Directions — A single number is the whole answer: the count of lines in these entries that hold "Prop".
─── Supplied records ───
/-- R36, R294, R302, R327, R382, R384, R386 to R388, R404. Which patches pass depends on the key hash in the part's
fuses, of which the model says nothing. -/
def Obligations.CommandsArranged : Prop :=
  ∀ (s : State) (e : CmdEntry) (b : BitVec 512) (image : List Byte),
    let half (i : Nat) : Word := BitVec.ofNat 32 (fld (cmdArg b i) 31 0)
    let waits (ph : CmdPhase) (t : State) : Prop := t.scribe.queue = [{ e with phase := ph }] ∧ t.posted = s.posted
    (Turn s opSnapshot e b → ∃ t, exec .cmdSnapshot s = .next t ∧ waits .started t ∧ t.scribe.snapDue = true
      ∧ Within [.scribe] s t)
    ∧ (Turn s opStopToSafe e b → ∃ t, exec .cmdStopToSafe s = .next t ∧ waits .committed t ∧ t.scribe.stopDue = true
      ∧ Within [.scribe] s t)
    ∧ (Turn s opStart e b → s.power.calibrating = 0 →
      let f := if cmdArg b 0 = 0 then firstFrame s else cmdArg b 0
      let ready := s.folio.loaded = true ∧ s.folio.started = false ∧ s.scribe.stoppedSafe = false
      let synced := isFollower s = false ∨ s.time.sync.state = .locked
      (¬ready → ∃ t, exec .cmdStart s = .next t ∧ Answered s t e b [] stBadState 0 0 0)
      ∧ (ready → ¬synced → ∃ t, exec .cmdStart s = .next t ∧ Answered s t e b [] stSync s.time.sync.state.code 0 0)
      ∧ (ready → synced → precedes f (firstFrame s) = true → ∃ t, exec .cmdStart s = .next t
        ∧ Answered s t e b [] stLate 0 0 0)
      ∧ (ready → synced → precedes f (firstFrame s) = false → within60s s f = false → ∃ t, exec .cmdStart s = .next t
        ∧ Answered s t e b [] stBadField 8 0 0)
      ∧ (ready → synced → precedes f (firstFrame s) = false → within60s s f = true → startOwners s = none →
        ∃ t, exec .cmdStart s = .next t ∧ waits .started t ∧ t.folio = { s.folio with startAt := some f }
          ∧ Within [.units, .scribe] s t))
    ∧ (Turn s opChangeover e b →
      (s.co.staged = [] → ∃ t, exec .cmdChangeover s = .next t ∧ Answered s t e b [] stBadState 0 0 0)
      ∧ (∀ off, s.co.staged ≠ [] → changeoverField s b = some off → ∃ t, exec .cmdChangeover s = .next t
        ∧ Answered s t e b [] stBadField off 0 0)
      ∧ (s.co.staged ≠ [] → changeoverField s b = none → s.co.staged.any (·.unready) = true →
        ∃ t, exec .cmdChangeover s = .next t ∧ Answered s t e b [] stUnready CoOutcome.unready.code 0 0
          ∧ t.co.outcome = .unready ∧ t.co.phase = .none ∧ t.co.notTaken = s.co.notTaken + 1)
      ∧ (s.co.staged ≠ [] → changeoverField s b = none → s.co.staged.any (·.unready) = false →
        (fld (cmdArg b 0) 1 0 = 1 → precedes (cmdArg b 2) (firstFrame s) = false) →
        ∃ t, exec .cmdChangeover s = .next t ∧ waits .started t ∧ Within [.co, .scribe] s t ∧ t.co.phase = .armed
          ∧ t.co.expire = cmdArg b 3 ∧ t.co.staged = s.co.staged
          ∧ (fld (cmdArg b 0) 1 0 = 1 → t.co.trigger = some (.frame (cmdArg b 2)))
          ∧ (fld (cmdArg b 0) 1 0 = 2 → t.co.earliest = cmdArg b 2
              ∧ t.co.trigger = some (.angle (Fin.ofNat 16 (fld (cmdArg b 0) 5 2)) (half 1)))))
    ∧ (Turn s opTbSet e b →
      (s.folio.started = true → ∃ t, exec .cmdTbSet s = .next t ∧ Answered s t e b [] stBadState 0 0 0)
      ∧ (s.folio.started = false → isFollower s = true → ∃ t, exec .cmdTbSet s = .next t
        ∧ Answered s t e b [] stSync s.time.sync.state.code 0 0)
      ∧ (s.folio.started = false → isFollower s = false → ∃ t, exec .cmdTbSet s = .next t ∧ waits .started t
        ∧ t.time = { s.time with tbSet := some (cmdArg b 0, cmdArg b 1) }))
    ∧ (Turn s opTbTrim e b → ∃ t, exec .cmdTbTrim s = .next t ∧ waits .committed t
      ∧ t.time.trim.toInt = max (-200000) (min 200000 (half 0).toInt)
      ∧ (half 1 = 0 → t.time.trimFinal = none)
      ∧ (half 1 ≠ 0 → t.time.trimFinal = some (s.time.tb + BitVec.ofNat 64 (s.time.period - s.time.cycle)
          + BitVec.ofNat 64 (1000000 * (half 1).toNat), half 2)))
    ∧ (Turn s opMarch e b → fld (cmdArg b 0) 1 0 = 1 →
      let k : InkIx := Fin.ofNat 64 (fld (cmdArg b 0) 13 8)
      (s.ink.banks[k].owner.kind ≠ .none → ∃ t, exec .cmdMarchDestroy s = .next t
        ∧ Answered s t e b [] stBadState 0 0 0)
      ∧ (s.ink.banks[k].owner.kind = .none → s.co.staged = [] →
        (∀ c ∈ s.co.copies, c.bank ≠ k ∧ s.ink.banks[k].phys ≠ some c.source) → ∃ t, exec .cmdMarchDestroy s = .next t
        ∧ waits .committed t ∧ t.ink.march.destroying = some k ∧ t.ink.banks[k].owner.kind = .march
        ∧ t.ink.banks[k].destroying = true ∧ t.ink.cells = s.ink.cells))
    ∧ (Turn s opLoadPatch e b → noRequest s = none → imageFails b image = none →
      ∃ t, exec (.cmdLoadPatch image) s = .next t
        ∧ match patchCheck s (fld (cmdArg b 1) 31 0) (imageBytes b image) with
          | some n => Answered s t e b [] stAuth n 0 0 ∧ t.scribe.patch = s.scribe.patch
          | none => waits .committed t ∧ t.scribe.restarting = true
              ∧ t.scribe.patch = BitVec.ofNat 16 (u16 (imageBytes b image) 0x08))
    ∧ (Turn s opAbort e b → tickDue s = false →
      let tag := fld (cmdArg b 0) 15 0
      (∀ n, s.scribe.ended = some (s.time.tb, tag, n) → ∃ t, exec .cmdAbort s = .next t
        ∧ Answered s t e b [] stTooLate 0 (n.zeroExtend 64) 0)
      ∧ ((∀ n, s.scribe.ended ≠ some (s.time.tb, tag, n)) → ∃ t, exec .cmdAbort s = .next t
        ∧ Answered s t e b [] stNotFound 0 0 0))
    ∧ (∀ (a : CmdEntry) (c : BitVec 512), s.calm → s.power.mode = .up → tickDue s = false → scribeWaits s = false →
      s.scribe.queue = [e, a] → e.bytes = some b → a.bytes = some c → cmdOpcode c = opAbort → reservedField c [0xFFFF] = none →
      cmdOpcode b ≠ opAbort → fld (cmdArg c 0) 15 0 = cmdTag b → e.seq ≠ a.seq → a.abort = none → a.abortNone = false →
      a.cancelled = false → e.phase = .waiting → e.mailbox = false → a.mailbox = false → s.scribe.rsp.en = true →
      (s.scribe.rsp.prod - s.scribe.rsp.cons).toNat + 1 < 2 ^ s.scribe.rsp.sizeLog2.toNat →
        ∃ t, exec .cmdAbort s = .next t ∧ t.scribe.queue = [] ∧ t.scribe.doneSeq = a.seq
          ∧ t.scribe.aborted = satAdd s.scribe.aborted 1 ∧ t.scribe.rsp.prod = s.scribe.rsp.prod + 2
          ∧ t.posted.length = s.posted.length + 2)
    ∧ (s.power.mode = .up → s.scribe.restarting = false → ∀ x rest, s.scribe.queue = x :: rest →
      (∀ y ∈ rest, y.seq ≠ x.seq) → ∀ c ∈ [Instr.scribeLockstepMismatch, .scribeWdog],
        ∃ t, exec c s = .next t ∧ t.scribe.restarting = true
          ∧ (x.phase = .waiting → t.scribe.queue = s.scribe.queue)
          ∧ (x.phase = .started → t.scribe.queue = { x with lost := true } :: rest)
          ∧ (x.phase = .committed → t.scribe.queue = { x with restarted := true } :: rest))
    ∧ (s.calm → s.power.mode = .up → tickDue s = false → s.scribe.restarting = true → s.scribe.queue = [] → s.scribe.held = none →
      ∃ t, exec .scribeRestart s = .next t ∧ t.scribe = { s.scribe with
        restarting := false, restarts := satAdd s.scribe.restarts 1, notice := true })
───
Answer below — 2